(Stored data entries)
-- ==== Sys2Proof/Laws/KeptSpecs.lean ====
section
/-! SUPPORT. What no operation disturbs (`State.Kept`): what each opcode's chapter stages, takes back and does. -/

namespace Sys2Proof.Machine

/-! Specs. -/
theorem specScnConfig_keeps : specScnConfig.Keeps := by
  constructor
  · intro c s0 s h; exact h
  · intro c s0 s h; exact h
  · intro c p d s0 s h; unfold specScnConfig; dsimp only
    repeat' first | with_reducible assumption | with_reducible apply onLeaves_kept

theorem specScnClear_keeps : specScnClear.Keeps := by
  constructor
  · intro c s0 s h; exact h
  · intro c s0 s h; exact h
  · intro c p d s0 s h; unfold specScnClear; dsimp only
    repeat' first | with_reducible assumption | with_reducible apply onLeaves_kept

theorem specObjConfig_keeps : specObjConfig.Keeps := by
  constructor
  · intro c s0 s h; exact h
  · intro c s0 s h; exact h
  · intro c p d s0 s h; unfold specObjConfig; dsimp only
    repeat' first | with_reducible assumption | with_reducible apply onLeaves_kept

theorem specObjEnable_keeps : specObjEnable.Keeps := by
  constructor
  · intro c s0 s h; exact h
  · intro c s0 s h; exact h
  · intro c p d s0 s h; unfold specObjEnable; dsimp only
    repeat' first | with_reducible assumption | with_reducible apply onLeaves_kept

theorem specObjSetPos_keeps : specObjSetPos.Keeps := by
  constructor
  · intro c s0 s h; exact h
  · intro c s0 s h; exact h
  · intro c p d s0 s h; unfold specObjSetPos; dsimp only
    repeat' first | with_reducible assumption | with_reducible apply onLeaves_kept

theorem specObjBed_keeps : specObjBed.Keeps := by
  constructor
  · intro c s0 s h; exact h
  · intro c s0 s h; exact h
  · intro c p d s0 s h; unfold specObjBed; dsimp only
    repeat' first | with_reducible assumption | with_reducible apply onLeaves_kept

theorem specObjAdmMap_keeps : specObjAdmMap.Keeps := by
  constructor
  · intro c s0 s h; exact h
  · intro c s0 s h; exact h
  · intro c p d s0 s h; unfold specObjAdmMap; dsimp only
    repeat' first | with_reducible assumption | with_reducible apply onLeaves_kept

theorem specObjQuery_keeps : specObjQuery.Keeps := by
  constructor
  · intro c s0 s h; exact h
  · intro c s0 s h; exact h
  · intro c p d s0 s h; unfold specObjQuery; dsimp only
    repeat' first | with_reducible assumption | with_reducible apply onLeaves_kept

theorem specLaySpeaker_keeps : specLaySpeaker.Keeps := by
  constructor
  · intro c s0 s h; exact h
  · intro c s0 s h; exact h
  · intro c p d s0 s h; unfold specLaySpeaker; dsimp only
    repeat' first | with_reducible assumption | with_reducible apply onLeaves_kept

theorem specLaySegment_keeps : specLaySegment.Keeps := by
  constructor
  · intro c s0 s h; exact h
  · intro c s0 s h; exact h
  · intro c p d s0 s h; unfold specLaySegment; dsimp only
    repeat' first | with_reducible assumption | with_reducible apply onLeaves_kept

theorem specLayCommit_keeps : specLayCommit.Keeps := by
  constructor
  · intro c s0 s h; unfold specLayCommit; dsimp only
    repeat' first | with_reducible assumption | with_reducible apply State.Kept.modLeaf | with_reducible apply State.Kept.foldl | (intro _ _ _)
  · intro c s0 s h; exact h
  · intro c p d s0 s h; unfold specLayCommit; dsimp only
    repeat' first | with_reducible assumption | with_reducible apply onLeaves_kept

* * *

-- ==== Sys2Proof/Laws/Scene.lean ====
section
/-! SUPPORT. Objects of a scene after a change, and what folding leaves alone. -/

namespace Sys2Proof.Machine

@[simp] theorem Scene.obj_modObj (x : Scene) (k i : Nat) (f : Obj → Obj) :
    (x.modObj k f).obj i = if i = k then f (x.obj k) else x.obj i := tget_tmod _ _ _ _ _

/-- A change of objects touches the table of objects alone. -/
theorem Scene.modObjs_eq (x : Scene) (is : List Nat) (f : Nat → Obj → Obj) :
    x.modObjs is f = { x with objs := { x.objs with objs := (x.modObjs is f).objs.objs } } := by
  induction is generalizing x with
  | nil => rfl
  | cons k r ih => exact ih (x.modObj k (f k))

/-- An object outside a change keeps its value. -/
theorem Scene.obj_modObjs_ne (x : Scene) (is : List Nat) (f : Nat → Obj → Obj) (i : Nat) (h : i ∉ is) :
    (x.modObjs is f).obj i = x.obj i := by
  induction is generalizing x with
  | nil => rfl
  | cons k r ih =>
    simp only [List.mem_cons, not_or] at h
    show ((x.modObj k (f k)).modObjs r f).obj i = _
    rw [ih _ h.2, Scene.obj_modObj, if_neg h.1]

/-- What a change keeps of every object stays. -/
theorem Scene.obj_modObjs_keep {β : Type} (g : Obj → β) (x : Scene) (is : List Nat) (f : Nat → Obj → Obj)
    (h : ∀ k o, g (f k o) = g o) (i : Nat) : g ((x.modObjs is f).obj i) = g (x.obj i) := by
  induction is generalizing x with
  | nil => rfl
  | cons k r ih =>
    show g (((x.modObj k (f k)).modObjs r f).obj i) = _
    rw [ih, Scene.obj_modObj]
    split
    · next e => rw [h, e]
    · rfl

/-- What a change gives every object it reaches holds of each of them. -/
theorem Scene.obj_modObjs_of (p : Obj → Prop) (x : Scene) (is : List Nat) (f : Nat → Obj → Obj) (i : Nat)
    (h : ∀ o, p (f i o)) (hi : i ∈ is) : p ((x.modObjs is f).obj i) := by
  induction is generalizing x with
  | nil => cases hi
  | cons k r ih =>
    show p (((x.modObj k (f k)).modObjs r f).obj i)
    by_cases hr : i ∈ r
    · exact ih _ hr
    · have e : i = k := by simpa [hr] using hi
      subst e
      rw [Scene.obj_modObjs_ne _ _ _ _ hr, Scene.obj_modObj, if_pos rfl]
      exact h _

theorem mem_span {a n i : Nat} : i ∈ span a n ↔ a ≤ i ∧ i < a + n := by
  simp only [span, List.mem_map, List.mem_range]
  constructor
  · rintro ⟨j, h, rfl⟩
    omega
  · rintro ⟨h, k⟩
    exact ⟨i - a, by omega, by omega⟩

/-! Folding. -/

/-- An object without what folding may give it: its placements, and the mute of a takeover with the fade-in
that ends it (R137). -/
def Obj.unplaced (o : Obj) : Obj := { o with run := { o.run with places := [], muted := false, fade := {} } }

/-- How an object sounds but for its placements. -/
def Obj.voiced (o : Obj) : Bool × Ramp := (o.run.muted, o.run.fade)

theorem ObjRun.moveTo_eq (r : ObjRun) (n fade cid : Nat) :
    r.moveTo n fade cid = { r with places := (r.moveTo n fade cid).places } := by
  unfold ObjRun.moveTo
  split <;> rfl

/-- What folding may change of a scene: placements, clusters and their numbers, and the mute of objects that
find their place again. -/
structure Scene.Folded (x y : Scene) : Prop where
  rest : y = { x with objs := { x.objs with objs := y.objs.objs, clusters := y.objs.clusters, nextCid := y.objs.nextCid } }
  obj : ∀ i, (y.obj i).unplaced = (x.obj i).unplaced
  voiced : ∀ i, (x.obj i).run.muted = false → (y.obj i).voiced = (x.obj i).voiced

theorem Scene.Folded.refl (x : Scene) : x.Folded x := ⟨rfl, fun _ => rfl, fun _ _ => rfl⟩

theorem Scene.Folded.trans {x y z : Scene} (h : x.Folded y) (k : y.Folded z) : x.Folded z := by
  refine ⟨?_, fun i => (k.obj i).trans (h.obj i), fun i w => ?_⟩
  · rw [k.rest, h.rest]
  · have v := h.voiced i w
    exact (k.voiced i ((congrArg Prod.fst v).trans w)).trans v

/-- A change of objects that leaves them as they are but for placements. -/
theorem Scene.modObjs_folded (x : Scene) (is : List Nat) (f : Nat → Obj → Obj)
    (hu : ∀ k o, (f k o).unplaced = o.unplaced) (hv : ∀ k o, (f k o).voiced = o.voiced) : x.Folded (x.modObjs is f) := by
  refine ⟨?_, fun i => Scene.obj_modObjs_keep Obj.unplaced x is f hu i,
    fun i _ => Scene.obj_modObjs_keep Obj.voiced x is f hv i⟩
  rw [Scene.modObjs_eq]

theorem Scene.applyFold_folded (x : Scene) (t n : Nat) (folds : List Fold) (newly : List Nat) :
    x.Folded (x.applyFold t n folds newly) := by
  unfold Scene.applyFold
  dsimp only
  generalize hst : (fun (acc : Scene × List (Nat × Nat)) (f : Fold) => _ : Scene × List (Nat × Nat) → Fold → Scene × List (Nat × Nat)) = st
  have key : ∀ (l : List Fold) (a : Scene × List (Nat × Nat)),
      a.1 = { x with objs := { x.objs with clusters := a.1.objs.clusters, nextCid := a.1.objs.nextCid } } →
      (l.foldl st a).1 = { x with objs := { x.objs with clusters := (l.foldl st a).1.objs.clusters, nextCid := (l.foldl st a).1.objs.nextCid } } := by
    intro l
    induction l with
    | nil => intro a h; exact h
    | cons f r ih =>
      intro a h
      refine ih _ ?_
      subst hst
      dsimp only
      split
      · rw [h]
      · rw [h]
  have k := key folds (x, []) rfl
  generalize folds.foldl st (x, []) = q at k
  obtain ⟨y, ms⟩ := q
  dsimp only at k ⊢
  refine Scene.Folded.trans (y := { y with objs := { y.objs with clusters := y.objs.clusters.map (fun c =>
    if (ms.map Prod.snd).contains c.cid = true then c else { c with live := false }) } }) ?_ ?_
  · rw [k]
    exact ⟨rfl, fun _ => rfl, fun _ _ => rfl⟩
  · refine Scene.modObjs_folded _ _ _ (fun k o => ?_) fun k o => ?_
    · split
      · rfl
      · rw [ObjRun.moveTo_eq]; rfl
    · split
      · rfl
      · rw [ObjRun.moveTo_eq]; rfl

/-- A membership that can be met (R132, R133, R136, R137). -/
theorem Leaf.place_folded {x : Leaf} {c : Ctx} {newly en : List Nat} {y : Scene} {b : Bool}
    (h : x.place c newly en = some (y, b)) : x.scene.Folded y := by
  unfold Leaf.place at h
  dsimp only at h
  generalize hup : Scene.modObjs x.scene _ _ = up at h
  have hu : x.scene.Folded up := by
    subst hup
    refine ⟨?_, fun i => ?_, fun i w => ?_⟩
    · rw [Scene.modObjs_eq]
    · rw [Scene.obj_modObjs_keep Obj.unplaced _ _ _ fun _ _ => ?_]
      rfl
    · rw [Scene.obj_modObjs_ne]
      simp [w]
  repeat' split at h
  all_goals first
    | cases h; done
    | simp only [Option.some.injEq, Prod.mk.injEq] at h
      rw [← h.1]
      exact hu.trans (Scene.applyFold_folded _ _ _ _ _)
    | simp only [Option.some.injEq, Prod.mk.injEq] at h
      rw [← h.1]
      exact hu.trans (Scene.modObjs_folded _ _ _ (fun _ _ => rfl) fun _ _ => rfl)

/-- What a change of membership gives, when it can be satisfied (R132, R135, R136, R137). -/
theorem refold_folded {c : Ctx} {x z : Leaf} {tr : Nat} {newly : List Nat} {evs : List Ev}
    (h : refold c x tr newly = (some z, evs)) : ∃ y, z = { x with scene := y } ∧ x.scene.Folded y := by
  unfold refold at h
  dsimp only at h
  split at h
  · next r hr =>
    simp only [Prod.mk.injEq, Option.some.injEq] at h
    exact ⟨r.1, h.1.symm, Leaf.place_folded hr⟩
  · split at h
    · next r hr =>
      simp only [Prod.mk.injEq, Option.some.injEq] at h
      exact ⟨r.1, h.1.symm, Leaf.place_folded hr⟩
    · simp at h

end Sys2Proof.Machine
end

AIM OF THE EXERCISE >>
Given the entries above, say how many lines include the word "generalize", and write nothing besides the number.

EXERCISE RESPONSE >>
3